[Start of Attachment]

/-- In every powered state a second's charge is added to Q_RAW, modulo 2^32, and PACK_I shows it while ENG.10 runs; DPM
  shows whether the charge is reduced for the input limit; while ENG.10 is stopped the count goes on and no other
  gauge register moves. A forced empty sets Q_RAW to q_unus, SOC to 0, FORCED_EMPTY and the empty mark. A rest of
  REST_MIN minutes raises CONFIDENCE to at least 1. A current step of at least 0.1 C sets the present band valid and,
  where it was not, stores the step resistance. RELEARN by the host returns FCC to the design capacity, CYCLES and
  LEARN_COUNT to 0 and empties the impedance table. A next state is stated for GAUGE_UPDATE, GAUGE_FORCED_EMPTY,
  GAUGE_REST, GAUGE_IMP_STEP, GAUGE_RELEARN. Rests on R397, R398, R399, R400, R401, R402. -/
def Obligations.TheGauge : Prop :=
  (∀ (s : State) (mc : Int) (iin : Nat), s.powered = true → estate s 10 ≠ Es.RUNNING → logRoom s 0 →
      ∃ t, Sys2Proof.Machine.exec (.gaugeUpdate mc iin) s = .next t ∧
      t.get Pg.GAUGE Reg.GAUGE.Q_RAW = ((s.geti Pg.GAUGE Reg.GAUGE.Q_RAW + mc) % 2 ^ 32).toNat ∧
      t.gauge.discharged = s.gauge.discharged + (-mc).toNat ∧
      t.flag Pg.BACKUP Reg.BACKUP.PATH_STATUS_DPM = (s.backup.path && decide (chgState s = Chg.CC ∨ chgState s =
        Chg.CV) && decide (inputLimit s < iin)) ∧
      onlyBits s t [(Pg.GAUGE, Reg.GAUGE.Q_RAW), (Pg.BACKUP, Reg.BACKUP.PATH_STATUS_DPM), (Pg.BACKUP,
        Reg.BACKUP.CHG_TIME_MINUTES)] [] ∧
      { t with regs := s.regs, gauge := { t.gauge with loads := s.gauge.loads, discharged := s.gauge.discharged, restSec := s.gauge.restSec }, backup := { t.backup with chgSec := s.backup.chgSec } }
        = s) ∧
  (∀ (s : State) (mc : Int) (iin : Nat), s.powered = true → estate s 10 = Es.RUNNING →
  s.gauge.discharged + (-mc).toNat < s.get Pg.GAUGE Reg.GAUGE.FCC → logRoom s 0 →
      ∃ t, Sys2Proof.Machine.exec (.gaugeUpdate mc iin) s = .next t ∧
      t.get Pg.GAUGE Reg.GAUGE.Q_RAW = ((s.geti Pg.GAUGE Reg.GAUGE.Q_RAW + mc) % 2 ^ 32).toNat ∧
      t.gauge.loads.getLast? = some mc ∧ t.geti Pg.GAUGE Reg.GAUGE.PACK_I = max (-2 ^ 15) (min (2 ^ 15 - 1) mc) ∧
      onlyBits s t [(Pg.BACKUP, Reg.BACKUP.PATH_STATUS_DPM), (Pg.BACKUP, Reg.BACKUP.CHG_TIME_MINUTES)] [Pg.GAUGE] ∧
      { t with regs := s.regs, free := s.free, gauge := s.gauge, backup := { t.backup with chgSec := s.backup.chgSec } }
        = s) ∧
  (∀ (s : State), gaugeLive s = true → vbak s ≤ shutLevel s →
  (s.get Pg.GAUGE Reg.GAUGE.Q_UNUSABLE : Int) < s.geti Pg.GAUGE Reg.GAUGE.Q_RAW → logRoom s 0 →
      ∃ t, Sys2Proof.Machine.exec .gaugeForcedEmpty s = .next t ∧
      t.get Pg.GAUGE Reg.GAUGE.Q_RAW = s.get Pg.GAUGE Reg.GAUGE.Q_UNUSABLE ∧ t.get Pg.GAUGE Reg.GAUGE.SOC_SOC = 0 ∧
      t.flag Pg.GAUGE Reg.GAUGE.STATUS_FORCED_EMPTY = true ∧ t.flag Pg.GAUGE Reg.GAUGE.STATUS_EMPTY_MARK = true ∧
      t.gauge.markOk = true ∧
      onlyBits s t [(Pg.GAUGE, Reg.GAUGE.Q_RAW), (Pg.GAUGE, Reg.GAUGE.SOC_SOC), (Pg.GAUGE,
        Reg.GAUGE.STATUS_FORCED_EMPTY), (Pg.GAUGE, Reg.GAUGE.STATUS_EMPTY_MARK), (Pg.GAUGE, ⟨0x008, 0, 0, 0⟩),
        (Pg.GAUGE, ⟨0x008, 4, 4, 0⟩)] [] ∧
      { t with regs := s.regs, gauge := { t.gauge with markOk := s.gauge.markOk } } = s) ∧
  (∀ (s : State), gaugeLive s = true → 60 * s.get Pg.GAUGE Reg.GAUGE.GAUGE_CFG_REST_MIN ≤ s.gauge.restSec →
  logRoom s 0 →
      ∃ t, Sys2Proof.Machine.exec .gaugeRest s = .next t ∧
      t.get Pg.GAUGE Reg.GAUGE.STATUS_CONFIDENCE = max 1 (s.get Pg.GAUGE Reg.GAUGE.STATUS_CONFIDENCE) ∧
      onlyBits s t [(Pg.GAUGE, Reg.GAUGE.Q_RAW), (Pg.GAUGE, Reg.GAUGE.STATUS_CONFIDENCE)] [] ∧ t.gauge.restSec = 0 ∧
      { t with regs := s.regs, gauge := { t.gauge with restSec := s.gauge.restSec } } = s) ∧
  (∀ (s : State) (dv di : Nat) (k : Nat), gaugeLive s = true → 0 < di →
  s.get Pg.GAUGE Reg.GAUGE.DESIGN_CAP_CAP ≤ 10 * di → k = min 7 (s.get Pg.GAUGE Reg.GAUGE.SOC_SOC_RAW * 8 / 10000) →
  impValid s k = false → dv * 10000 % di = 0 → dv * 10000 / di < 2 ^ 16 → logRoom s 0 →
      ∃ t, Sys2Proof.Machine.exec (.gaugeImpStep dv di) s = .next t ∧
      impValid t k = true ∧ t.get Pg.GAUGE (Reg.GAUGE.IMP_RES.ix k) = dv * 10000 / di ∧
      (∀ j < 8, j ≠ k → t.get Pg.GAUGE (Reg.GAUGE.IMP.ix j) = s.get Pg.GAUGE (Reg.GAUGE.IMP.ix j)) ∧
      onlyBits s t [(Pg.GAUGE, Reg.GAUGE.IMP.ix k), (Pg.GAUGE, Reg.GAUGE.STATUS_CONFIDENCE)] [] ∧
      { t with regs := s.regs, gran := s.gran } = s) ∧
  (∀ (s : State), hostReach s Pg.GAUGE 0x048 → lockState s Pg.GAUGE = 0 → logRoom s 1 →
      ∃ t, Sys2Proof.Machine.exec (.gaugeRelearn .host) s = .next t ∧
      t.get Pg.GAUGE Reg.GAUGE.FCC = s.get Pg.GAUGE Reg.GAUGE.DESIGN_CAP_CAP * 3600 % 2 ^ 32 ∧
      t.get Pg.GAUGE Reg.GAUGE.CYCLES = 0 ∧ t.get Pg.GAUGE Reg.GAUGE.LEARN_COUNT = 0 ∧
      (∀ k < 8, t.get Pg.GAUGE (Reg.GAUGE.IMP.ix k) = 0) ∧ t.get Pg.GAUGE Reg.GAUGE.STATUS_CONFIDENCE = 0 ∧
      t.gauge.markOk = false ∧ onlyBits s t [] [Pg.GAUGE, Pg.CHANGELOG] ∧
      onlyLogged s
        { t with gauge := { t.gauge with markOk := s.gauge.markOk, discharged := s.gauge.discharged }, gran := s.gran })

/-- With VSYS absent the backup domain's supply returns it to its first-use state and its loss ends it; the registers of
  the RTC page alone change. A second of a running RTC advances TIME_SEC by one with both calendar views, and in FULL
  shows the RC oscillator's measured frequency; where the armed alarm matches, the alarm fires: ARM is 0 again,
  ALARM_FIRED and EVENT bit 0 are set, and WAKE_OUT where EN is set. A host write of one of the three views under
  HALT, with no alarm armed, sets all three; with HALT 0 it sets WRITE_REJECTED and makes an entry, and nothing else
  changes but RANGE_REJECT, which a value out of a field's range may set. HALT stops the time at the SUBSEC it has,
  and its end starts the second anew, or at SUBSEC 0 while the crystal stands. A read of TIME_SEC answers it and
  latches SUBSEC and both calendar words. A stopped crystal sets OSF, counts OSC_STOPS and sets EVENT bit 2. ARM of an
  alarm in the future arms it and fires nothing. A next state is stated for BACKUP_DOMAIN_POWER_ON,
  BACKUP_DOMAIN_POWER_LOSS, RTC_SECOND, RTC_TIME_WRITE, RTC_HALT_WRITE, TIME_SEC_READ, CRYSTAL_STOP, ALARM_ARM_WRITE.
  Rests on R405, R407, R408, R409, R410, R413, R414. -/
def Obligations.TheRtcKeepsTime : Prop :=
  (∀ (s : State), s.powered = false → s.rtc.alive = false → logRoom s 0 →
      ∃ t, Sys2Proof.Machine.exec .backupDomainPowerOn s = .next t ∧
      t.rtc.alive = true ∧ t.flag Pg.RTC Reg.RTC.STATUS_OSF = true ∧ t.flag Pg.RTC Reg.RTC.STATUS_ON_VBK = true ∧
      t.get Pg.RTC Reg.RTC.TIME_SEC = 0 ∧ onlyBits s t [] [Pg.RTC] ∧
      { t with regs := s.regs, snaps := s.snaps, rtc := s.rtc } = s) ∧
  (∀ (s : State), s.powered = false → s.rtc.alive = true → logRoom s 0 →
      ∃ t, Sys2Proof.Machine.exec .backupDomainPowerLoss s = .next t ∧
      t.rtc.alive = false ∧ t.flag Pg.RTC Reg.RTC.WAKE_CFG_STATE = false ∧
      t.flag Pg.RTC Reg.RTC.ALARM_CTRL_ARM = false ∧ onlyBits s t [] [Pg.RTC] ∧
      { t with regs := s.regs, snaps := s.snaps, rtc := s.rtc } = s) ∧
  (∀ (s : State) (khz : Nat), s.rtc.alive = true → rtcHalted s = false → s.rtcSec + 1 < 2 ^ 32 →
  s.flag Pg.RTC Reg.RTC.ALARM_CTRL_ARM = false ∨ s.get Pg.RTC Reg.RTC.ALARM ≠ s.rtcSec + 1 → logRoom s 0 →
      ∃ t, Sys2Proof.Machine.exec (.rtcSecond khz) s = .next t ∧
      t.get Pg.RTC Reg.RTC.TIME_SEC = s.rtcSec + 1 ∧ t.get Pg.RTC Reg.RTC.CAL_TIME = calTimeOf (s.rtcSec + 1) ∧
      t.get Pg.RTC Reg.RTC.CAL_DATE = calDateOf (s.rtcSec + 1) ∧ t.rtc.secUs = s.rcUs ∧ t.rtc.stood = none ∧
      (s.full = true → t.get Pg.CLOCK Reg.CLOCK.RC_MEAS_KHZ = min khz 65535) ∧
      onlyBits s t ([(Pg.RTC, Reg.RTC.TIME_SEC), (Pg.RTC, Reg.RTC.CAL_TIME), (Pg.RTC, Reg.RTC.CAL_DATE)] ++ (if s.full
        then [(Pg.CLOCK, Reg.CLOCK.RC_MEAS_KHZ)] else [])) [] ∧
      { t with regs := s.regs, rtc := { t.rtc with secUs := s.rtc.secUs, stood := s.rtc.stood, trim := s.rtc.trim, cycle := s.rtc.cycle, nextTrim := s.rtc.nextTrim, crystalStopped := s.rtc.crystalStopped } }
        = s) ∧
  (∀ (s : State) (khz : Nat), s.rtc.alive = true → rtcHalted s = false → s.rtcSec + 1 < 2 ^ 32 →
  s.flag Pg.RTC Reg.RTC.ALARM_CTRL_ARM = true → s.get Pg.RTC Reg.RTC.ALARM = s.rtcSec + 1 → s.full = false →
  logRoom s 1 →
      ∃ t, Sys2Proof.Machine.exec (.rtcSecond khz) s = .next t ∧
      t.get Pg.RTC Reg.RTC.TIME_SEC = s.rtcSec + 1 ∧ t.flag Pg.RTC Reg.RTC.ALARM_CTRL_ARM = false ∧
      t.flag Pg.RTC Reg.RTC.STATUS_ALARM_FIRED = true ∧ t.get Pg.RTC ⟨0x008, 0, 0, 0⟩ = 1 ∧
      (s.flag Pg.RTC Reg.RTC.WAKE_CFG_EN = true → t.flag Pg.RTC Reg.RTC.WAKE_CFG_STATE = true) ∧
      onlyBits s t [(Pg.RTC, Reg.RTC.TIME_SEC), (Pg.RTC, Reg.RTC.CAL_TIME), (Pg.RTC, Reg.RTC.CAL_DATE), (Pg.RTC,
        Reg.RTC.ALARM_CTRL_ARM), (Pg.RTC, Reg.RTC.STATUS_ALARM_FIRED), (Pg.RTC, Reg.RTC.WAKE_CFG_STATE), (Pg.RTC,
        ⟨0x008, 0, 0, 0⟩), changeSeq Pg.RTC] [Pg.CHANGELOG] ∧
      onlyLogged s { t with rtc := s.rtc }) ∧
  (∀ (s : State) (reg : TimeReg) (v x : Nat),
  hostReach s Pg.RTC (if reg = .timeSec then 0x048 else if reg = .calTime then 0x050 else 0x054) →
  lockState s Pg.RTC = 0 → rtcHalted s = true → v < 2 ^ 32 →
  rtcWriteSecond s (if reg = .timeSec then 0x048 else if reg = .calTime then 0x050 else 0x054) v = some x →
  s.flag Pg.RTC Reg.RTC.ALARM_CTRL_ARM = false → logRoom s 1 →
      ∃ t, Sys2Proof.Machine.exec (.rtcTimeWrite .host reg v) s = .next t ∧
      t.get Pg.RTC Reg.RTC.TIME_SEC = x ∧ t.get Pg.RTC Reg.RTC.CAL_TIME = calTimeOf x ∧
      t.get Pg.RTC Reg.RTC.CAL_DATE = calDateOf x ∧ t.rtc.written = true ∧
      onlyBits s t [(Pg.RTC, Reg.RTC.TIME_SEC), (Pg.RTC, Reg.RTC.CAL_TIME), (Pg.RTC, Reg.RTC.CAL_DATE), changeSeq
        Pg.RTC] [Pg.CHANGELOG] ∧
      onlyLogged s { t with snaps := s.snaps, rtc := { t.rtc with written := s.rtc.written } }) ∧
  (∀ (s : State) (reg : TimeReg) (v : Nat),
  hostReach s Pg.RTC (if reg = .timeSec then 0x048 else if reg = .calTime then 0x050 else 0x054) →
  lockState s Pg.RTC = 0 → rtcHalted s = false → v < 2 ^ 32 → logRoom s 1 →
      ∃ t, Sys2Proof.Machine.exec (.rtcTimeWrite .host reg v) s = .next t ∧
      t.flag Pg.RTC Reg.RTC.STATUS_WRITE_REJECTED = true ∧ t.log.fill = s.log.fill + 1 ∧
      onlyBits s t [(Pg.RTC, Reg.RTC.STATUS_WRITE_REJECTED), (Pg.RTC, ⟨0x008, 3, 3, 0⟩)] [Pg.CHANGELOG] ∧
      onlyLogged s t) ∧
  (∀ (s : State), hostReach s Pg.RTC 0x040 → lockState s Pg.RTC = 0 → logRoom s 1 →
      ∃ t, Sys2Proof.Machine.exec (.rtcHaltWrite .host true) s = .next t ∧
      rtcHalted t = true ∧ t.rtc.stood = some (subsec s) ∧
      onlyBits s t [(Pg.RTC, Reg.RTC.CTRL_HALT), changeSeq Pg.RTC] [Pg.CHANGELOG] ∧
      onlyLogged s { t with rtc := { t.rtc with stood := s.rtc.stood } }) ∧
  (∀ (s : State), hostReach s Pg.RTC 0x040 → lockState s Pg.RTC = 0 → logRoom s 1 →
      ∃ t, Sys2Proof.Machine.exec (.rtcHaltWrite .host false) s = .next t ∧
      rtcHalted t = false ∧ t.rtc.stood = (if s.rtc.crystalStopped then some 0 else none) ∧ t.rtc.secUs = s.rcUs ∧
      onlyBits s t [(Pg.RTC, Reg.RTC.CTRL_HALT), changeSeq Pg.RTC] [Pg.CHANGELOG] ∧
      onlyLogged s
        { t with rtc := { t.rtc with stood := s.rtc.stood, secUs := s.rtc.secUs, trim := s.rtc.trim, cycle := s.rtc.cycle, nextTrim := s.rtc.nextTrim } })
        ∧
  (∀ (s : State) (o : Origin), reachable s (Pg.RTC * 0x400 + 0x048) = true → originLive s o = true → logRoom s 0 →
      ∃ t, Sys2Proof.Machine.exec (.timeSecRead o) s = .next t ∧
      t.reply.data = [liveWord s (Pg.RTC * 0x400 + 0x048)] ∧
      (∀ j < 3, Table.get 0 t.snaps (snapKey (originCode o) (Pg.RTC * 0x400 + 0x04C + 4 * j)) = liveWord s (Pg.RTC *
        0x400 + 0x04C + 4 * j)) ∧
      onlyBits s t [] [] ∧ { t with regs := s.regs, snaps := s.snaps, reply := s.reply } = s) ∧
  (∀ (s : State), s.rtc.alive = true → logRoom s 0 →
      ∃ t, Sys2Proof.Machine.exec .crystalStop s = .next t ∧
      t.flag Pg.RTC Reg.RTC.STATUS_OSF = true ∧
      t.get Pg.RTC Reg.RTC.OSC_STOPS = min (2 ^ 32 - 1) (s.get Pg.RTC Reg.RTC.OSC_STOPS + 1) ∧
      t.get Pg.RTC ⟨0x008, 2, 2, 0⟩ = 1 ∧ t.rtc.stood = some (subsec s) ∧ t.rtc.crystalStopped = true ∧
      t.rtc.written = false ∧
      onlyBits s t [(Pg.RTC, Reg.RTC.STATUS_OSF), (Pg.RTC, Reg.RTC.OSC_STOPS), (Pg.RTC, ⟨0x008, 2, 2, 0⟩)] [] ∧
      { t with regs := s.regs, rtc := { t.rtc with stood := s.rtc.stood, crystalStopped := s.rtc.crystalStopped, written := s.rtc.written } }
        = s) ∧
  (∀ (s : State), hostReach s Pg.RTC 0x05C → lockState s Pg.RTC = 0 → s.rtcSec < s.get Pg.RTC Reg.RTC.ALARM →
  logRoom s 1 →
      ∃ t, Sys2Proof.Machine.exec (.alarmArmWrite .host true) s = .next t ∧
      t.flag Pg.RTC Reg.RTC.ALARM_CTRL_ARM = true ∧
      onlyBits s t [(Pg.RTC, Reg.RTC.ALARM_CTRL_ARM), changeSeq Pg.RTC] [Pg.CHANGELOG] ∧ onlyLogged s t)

[End of Attachment]

**About this exercise:** Using the material above, transcribe exactly the lines from the line with "Reg.BACKUP.CHG_TIME_MINUTES)] [] ∧" to the line with "s.gauge.discharged + (-mc).toNat <"; both count, and nothing else goes in.

**Solution to this exercise:**
        Reg.BACKUP.CHG_TIME_MINUTES)] [] ∧
      { t with regs := s.regs, gauge := { t.gauge with loads := s.gauge.loads, discharged := s.gauge.discharged, restSec := s.gauge.restSec }, backup := { t.backup with chgSec := s.backup.chgSec } }
        = s) ∧
  (∀ (s : State) (mc : Int) (iin : Nat), s.powered = true → estate s 10 = Es.RUNNING →
  s.gauge.discharged + (-mc).toNat < s.get Pg.GAUGE Reg.GAUGE.FCC → logRoom s 0 →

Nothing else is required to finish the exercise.